BEGIN LISTED ENTRIES

-- ==== Sys2Proof/Config.lean ====
section
/-! DEFINITION. What is fixed for one block (00_scope R9, 10_state R32), the inputs of one polling cycle
(10_state R34), and the free values (log entries 2, 6 and 13). -/

namespace Sys2Proof

/-- The order of the two phases of a polling cycle, `CYCLE_ORDER` (44_polling_cycle R200). -/
inductive CycleOrder
  | framerFirst
  | timeoutFirst
deriving DecidableEq, Repr, Inhabited

/-- The serial number: four independent bytes, sent in index order (20_memory R70). -/
structure Serial where
  s0 : Byte
  s1 : Byte
  s2 : Byte
  s3 : Byte
deriving DecidableEq, Repr, Inhabited

/-- The configuration: supplied at startup, constant over a run (00_scope R9, 10_state R32). -/
structure Config where
  ownAddr    : Byte
  serial     : Serial
  timeoutMs  : TimeStamp
  cycleOrder : CycleOrder
deriving DecidableEq, Repr, Inhabited

/-- The configuration `State.reset` is supplied with. The bound 15 and the order are the spec's
(10_state R33; 00_scope R9 with decision D3); the address and the serial number are those of the spec's examples.
DESIGN CHOICE, log entry 1. -/
def Config.reference : Config :=
  { ownAddr := 0x02, serial := ⟨0xDE, 0xAD, 0xBE, 0xEF⟩, timeoutMs := 15, cycleOrder := .framerFirst }

/-- What the environment supplies to one polling cycle (10_state R34): the time sample, the bytes that
have newly arrived at the byte source (in arrival order), the level of the input pin. -/
structure CycleInput where
  now      : TimeStamp
  arrivals : List Byte
  pin      : Bool
deriving DecidableEq, Repr, Inhabited

/-- FREE VALUE: the inputs of polling cycle `n` once the stimulus script is used up
(93_implementation_defined U8, U13; 92_eei_decisions D2, D20). Log entry 2. -/
opaque Config.freeInput : Nat → CycleInput

/-- FREE VALUE: the byte a load of buffer cell `i` gives in cycle `n` where the buffer has no cell `i`
(00_scope R15, 20_memory R62). Log entry 6. -/
opaque Config.freeCell : Nat → Nat → Byte

/-- FREE VALUE: byte `i` of `tx_bytes` where the clocked interface gives it no meaning, in cycle `n`
(44_polling_cycle R208). Log entry 13. -/
opaque Config.freeTxByte : Nat → Nat → Byte

/-- FREE VALUE: `rx_byte` in a cycle `n` whose `rx_avail` is 0 (20_memory R65). Log entry 13. -/
opaque Config.freeRxByte : Nat → Byte

/-- FREE VALUE: `tx_count` in a cycle `n` whose `tx_valid` is 0 (44_polling_cycle R208). Log entry 13. -/
opaque Config.freeTxCount : Nat → BitVec 4

end Sys2Proof
end

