-- ==== Sys2Proof/Machine/Cycle.lean ====
section
/-! DEFINITION. The polling cycle (44_polling_cycle R200, R201): the operation a phase and the byte source select,
the two phases of a cycle and their order; and the states in which a given table word is the next to be
selected. -/

namespace Sys2Proof.Machine

/-- The operation of the Framer phase (44_polling_cycle R201; the table of 10_state R21). -/
def selectOperation : Phase → Option Byte → Instr
  | .waitAddr,       some b => .rxAddr b
  | .getSender,      some b => .rxSender b
  | .getLen,         some b => .rxLen b
  | .gatherData,     some b => .rxData b
  | .waitAddr,       none   => .noByte
  | .getSender,      none   => .noByte
  | .getLen,         none   => .noByte
  | .gatherData,     none   => .noByte
  | .processData,    _      => .process
  | .pingResponse,   _      => .rspPing
  | .statusResponse, _      => .rspStatus
  | .inputResponse,  _      => .rspInput

/-- The Framer phase: exactly one operation, chosen by the phase it starts in (44_polling_cycle R201). -/
def framerPhase (s : State) : Host.Outcome State Fault Refusal :=
  exec (selectOperation s.state s.rxOffer) s

/-- The Timeout Monitor phase (44_polling_cycle R200). -/
def monitorPhase (s : State) : Host.Outcome State Fault Refusal := exec .timeoutCheck s

/-- The two phases in the order of `CYCLE_ORDER`, on one sample of the inputs (44_polling_cycle R200). -/
def runPhases (s : State) : Host.Outcome State Fault Refusal :=
  match s.cfg.cycleOrder with
  | .framerFirst  => andThen (framerPhase s) monitorPhase
  | .timeoutFirst => andThen (monitorPhase s) framerPhase

/-- One polling cycle: sample the inputs, run the phases. -/
def pollingCycle (s : State) : Host.Outcome State Fault Refusal := runPhases s.beginCycle

/-- The inputs of a cycle in which no time has passed since the last byte and nothing arrives. -/
def State.quietInput (s : State) : CycleInput :=
  { now := s.lastActivityTimestamp, arrivals := [], pin := s.pin }

/-- `s` with a SEQ word selected next: the phase of bits 3..1, a byte on offer where bit 0 is 1 (its operand, bits
15..8), and a cycle input for the step to run on. -/
def State.placeSelection (s : State) (w : Nat) : State :=
  { s with state := phaseOfCode (w / 2)
           rxSource := if w % 2 = 1 then [BitVec.ofNat 8 (w / 256)] else []
           script := s.quietInput :: s.script }

/-- `s` about to run `PROCESS` on a good addressed frame of length 3 with the command pair of a REQ word. -/
def State.placeCommand (s : State) (w : Nat) : State :=
  let p0 : Byte := BitVec.ofNat 8 (w / 256)
  let p1 : Byte := BitVec.ofNat 8 w
  { s with state := .processData
           ignoreFrame := false
           expectedLen := 0x03
           byteCount := 0x03
           payloadBuffer := ((Memory.store [] 0 p0).store 1 p1).store 2
             (xorAll [s.cfg.ownAddr, s.senderAddr, 0x03, p0, p1])
           script := s.quietInput :: s.script }

/-- `s` with a table word selected next, read as `decodeTableWord` reads it: no bits, `TIMEOUT_CHECK`, which every
cycle runs; up to 8 bits, a SEQ word; else a command pair. -/
def State.placeWord (s : State) (nbits w : Nat) : State :=
  if nbits = 0 then { s with script := s.quietInput :: s.script }
  else if nbits ≤ 8 then s.placeSelection w
  else s.placeCommand w

end Sys2Proof.Machine
end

END LISTED ENTRIES

YOUR GOAL → Return all lines in the entries above that carry the word "noByte".

RESPONSE TO THE EXERCISE →
  | .waitAddr,       none   => .noByte
  | .getSender,      none   => .noByte
  | .getLen,         none   => .noByte
  | .gatherData,     none   => .noByte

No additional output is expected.